** Extracted material follows **

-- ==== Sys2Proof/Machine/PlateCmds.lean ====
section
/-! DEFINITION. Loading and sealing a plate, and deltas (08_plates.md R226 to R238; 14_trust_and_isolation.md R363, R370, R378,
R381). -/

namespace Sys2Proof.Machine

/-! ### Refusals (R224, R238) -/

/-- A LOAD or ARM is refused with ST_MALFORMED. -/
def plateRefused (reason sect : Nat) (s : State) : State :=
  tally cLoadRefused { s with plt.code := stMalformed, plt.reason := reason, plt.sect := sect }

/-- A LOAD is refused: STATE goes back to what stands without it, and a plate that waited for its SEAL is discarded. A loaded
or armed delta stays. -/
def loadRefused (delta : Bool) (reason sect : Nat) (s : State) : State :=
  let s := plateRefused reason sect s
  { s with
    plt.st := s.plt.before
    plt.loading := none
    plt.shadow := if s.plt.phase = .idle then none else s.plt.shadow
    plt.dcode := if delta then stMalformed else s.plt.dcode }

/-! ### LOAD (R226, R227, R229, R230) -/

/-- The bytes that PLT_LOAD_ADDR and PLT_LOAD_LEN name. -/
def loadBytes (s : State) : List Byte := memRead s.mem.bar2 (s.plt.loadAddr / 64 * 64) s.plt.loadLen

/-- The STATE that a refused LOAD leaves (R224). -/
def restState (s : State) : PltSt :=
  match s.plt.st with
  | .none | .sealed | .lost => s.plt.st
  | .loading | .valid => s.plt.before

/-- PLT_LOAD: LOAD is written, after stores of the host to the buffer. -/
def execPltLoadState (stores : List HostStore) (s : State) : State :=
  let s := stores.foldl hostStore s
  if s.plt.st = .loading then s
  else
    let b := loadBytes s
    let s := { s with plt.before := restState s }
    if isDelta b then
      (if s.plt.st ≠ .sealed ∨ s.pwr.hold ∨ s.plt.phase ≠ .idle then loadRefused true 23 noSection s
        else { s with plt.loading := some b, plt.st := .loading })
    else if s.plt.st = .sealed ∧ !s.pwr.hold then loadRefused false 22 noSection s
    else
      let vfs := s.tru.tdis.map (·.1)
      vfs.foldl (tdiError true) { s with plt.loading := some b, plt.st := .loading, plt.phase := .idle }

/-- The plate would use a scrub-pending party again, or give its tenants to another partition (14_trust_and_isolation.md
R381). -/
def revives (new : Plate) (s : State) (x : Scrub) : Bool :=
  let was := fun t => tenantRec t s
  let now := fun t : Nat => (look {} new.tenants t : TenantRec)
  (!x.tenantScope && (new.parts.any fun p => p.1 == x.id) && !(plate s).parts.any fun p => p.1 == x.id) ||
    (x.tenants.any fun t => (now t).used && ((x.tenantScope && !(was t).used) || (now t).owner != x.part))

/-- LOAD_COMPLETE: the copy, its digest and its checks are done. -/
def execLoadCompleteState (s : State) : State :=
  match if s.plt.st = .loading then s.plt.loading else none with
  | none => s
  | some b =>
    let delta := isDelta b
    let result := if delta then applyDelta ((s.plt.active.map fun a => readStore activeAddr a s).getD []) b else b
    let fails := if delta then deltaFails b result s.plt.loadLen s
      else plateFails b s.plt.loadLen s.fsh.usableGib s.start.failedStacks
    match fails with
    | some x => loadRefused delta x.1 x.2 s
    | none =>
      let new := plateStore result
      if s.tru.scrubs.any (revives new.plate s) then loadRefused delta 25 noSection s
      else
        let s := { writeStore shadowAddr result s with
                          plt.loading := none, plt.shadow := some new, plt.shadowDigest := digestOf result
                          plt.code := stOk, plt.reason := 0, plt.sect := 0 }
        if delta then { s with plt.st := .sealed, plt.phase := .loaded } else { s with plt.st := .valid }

** End of Extracted material **

Output exactly the line containing "result s with" together with every line after it, ending at the final line of the entries.

= Solution to this task =
        let s := { writeStore shadowAddr result s with
                          plt.loading := none, plt.shadow := some new, plt.shadowDigest := digestOf result
                          plt.code := stOk, plt.reason := 0, plt.sect := 0 }
        if delta then { s with plt.st := .sealed, plt.phase := .loaded } else { s with plt.st := .valid }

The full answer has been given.